Our issuance of additional common shares or preferred shares, or options or warrants to purchase those shares, would dilute investors’ proportionate ownership and voting rights. Our issuance of preferred shares, or options or warrants to purchase those shares, could negatively impact the value of investors’ investment in our common shares as the result of preferential voting rights or veto powers, dividend rights, disproportionate rights to appoint directors to our board, conversion rights, redemption rights and liquidation provisions granted to the preferred shareholders, including the grant of rights that could discourage or prevent the distribution of dividends to shareholders, or prevent the sale of our assets or a potential takeover of our Company that might otherwise result in shareholders receiving a distribution or a premium over the market price for investors’ common shares.

We are entitled, under our certificate of incorporation to issue up to 300,000,000 common and 50,000,000 “blank check” preferred shares. After taking into consideration our outstanding common and preferred shares as of April 10, 2007, we will be entitled to issue up to 271,851,305 additional common shares and 50,000,000 preferred shares. Our board may generally issue those common and preferred shares, or options or warrants to purchase those shares, without further approval by our shareholders based upon such factors as our board of directors may deem relevant at that time. Any preferred shares we may issue shall have such rights, preferences, privileges and restrictions as may be designated from time-to-time by our board, including preferential dividend rights, voting rights, conversion rights, redemption rights and liquidation provisions. It is likely that we will be required to issue a large amount of additional securities to raise capital to further our development and marketing plans. It is also likely that we will be required to issue a large amount of additional securities to directors, officers, employees and consultants as compensatory grants in connection with their services, both in the form of stand-alone grants or under our various stock plans. We cannot guarantee that we will not issue additional common or preferred shares, or options or warrants to purchase those shares, under circumstances we may deem appropriate at the time.

The elimination of monetary liability against our directors, officers and employees under our certificate of incorporation and the existence of indemnification rights to our directors, officers and employees may result in substantial expenditures by our Company and may discourage lawsuits against our directors, officers and employees.

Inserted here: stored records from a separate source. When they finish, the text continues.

-- ==== Sys2Proof/Machine/Window.lean ====
section
/-! DEFINITION. The partial-window address calculator's events (40_window_addressing.md R91 to R95). -/

namespace Sys2Proof.Machine

/-- `SET_WINDOW` for `addr_style = WINDOW` (R92). -/
def windowStyleEvents (d : Driver) (x y w h : Nat) : List Event :=
  [.cmd d.cWindow, .data (fmtWindow (x - x % 8) ((x + w - 1) ||| 7) y (y + h - 1))]

/-- The end byte-column sent by `SET_WINDOW` for `addr_style = COUNTER` (R94). -/
def counterEndCol (inclusive : Bool) (x w : Nat) : Nat :=
  if inclusive then (x + w - 1) / 8 else (x + w - 1) / 8 + 1

/-- The end row sent by `SET_WINDOW` for `addr_style = COUNTER` (R94). -/
def counterEndRow (inclusive : Bool) (y h : Nat) : Nat := if inclusive then y + h - 1 else y + h

/-- `SET_WINDOW` for `addr_style = COUNTER` (R94). -/
def counterStyleEvents (d : Driver) (x y w h : Nat) : List Event :=
  [.cmd d.cXrange, .data (fmtXrange (x / 8) (counterEndCol d.endInclusive x w)),
   .cmd d.cYrange, .data (fmtYrange y (counterEndRow d.endInclusive y h)),
   .cmd d.cXcount, .data (fmtXcount (x / 8)),
   .cmd d.cYcount, .data (fmtYcount y)]

/-- `SET_WINDOW(d, x, y, w, h)` (R91). -/
def setWindow (d : Driver) (x y w h : Nat) : List Event :=
  match d.addrStyle with
  | .window => windowStyleEvents d x y w h
  | .counter => counterStyleEvents d x y w h

/-- `FULL_WINDOW(d, m)` (R95). -/
def fullWindow (d : Driver) (m : Model) : List Event := setWindow d 0 0 m.width m.height

end Sys2Proof.Machine
end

Our certificate of incorporation contains provisions which eliminate the liability of our directors for monetary damages to our Company and shareholders to the maximum extent permitted under Florida corporate law. Our bylaws also require us to indemnify our directors to the maximum extent permitted by Florida corporate law. We may also have contractual indemnification obligations under our agreements with our directors, officers and employees. The foregoing indemnification obligations could result in our Company incurring substantial expenditures to cover the cost of settlement or damage awards against directors, officers and employees, which we may be unable to recoup. These provisions and resultant costs may also discourage our Company from bringing a lawsuit against directors, officers and employees for breaches of their fiduciary duties, and may similarly discourage the filing of derivative litigation by our shareholders against our directors, officers and employees even though such actions, if successful, might otherwise benefit our Company and shareholders.